(Saved data entries)
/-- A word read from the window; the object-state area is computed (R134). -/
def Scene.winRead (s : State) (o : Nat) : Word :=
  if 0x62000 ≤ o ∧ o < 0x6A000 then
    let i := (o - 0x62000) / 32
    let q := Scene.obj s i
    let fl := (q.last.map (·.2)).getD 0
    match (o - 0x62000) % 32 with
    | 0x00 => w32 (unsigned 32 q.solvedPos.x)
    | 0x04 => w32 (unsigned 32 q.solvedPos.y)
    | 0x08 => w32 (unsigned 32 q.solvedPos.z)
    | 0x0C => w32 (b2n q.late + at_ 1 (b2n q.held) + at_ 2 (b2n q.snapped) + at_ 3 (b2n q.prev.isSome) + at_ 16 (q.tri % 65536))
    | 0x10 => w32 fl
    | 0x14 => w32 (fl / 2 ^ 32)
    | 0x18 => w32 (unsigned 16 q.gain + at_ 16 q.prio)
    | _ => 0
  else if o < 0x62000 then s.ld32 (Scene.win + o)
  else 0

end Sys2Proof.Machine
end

---

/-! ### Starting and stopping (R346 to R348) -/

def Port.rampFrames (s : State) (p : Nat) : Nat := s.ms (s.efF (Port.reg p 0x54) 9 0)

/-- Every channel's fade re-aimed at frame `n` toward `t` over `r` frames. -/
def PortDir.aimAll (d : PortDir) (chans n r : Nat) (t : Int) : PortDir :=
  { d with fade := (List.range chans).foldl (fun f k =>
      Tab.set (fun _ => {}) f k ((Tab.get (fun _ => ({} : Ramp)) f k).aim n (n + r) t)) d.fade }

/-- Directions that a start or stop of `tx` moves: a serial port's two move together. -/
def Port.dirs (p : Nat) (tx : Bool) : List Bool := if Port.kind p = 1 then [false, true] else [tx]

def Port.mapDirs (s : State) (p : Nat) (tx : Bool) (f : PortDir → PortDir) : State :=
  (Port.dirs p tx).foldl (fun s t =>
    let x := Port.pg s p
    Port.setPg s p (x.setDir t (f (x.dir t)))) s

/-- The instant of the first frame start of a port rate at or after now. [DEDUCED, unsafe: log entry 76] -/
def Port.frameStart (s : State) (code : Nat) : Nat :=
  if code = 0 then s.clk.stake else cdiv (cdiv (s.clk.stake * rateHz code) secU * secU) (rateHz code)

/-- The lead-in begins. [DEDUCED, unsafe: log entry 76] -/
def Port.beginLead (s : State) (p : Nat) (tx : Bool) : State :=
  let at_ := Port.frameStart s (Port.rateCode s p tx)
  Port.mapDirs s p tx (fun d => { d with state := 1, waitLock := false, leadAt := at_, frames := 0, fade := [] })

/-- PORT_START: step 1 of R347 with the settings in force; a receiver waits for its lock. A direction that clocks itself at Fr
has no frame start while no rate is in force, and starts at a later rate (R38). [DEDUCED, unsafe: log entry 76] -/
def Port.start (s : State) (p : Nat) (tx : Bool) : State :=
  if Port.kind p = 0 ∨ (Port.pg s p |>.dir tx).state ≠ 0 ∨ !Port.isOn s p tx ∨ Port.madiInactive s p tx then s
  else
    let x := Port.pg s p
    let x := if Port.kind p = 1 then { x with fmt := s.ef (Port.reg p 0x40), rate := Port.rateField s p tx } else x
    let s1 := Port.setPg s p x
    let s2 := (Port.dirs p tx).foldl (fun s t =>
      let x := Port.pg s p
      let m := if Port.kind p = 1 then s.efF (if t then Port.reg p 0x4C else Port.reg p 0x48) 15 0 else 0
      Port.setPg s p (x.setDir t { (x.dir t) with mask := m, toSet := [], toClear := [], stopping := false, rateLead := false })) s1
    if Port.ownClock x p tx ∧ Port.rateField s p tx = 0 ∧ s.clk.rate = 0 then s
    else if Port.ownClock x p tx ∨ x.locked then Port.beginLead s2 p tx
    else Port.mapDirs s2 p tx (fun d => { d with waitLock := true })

* * *

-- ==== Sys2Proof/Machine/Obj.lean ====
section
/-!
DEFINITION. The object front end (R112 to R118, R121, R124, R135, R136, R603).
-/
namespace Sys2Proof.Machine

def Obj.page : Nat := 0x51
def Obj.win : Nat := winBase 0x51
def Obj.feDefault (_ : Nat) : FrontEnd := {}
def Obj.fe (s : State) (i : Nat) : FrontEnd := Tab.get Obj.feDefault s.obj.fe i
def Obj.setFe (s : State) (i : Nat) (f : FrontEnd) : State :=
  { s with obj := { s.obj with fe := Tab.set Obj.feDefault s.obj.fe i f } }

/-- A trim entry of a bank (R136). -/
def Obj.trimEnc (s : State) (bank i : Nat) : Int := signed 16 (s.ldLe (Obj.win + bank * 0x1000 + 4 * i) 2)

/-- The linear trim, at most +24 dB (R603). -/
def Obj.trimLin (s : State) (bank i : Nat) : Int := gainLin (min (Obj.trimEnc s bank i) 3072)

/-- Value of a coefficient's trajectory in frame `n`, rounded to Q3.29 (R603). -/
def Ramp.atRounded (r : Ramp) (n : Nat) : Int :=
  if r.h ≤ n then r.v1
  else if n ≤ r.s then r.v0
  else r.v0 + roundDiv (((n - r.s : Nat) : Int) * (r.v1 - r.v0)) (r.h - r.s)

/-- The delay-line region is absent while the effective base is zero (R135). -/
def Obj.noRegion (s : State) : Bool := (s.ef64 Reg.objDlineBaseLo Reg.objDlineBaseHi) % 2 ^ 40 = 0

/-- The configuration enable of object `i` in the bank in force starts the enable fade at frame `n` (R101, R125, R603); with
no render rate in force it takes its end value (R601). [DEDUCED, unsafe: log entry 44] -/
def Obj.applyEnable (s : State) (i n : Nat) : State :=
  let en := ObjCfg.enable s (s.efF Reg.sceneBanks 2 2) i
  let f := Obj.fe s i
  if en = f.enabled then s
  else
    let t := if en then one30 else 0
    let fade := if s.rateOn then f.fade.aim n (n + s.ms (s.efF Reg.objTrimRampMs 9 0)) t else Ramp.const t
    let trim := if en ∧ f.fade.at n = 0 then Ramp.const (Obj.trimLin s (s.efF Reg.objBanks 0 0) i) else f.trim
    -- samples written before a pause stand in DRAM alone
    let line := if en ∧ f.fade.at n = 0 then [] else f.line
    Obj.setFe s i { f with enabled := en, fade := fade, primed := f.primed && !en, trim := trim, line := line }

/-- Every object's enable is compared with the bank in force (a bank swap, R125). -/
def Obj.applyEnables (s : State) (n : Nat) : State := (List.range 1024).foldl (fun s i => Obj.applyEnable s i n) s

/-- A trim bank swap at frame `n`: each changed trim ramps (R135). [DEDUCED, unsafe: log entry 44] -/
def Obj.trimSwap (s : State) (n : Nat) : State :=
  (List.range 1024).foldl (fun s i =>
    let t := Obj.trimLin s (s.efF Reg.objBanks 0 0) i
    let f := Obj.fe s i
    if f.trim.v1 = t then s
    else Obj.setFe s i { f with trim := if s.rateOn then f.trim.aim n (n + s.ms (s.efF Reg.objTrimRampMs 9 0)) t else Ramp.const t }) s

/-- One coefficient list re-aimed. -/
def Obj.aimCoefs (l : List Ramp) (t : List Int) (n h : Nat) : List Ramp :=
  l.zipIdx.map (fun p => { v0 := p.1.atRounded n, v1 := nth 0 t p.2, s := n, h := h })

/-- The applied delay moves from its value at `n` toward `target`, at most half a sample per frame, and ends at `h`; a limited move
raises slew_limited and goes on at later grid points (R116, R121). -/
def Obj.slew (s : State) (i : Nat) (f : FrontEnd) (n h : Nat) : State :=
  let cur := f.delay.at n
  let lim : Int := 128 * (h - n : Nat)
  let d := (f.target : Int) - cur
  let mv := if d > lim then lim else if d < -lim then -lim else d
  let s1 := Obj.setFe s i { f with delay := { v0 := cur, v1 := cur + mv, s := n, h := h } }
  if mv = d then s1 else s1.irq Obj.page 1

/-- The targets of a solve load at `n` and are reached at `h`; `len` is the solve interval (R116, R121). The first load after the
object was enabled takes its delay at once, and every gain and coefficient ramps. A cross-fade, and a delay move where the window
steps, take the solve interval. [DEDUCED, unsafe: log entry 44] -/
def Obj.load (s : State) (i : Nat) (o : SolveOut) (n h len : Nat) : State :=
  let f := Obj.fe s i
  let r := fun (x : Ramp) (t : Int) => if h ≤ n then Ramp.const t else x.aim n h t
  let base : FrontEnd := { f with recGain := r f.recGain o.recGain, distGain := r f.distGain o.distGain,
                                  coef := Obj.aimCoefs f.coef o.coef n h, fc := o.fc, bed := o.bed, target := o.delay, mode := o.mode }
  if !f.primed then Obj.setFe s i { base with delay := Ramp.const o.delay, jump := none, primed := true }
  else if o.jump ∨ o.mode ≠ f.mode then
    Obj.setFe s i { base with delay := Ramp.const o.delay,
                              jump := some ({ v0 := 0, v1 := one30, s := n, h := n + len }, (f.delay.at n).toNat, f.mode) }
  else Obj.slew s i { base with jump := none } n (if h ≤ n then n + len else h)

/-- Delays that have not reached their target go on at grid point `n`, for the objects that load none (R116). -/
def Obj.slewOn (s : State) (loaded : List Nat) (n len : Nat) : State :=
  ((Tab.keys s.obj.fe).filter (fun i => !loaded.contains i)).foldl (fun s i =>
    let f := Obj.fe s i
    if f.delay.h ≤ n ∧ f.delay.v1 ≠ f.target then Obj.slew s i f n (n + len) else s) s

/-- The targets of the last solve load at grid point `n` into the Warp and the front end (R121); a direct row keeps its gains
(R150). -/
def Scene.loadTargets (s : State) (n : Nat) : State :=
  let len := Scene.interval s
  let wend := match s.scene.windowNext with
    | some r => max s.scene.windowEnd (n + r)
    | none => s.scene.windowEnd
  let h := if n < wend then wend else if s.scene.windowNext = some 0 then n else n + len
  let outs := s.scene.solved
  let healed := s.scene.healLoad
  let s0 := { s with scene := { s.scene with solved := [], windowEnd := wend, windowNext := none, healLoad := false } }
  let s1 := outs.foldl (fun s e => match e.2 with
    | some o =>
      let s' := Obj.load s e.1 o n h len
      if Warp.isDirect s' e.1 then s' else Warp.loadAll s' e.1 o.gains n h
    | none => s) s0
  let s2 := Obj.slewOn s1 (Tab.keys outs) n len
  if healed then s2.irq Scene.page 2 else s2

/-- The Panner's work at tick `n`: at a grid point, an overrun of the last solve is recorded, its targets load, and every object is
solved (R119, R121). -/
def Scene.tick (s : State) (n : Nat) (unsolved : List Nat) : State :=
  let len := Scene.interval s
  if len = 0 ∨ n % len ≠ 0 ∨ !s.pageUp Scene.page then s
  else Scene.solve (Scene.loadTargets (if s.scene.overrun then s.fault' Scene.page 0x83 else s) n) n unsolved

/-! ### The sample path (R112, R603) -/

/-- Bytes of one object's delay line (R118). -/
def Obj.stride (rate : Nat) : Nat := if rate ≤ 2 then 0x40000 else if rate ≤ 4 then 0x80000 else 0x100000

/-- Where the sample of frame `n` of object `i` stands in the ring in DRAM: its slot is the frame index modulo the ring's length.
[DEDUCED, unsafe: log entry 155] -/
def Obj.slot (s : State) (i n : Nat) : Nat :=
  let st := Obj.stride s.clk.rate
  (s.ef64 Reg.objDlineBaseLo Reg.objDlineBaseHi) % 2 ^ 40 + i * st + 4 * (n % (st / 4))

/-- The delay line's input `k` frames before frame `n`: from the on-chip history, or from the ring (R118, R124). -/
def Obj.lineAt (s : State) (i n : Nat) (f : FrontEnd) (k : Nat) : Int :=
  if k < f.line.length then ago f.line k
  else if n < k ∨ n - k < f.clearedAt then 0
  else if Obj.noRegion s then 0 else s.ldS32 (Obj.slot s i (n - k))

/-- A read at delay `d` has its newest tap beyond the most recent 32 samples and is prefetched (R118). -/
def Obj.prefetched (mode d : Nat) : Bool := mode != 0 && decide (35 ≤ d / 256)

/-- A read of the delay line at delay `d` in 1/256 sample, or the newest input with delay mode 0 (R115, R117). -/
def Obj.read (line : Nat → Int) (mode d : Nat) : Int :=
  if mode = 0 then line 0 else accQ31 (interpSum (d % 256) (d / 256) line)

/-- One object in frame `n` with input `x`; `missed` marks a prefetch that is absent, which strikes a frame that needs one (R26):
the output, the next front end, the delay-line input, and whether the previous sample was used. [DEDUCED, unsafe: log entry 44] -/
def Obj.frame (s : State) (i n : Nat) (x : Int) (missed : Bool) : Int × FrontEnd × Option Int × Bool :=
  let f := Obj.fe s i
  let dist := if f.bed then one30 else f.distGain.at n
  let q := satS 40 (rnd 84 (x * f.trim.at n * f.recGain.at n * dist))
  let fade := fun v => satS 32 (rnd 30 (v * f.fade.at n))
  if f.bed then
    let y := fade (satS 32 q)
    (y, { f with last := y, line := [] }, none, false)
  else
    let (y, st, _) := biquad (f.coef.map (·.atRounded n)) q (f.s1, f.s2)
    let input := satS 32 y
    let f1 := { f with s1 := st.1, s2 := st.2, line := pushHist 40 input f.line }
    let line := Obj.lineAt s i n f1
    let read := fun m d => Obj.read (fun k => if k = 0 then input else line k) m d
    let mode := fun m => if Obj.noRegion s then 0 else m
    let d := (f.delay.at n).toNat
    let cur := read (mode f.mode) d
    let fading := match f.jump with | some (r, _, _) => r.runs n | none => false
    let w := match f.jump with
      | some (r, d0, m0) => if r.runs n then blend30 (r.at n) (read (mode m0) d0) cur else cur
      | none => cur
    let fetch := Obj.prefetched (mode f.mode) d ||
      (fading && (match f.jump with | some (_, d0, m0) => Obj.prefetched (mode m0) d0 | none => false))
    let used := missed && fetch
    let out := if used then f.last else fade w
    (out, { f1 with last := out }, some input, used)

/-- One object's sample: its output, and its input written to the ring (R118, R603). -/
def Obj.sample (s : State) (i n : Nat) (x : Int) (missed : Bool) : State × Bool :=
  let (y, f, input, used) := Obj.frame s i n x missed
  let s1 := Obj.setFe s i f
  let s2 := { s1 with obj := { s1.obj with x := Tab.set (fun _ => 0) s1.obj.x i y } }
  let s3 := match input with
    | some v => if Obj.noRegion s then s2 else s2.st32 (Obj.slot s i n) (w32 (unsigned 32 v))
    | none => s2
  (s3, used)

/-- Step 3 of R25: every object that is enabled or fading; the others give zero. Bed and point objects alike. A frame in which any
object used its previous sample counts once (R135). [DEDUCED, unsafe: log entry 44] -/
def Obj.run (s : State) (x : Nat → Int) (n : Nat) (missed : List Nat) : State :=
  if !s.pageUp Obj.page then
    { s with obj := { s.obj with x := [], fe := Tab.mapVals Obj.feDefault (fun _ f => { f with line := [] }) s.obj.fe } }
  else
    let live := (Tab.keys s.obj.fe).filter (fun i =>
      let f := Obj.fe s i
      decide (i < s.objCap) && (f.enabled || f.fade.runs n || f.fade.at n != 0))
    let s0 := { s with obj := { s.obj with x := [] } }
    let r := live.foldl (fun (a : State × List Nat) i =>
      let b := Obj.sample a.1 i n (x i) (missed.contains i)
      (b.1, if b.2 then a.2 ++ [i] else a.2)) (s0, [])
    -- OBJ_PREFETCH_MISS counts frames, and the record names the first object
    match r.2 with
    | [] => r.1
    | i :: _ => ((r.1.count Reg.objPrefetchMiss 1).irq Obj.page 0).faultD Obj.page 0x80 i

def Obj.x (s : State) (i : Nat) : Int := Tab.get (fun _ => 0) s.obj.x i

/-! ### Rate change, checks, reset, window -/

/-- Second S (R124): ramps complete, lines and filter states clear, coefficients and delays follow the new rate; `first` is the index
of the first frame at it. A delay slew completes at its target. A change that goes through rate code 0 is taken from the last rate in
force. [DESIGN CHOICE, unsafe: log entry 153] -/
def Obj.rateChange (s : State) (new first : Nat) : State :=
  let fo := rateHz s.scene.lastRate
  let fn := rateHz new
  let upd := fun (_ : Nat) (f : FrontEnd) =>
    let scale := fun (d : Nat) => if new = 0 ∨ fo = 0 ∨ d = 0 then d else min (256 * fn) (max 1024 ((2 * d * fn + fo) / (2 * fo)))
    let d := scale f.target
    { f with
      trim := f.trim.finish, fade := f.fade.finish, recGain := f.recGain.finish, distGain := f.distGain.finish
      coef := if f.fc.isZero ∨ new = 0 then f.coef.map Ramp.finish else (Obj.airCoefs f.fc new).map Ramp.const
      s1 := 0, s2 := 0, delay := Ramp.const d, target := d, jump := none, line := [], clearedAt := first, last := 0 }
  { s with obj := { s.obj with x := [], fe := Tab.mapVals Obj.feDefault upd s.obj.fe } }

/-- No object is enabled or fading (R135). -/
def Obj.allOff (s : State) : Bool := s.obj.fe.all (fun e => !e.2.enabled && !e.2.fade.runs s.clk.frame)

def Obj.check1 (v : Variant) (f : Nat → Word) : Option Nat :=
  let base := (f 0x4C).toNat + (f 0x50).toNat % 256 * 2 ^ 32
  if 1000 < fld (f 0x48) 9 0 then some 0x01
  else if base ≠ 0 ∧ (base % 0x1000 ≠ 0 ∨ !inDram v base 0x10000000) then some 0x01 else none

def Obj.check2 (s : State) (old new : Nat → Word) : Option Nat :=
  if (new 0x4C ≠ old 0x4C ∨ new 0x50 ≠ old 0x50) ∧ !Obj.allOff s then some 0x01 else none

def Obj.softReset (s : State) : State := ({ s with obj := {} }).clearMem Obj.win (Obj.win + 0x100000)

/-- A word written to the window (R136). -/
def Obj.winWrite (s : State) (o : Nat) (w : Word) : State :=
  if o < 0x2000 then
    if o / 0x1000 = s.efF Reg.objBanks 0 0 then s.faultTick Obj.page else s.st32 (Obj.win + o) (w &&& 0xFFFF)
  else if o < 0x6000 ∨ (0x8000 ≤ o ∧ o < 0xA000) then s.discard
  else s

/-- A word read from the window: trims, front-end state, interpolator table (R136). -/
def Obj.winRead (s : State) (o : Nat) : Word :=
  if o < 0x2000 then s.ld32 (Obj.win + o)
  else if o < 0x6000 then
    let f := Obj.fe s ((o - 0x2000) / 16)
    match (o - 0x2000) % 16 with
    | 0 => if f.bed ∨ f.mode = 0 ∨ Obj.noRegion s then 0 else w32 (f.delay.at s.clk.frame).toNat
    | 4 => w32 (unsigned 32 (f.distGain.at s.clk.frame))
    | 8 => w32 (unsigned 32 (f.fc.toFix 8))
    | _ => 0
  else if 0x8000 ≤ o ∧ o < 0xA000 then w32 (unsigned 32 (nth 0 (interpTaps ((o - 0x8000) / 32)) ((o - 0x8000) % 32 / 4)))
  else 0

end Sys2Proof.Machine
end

PROBLEM: Could you report how many lines of the entries include the word "DEDUCED"? Only the number is needed.

ANSWER SPACE: 9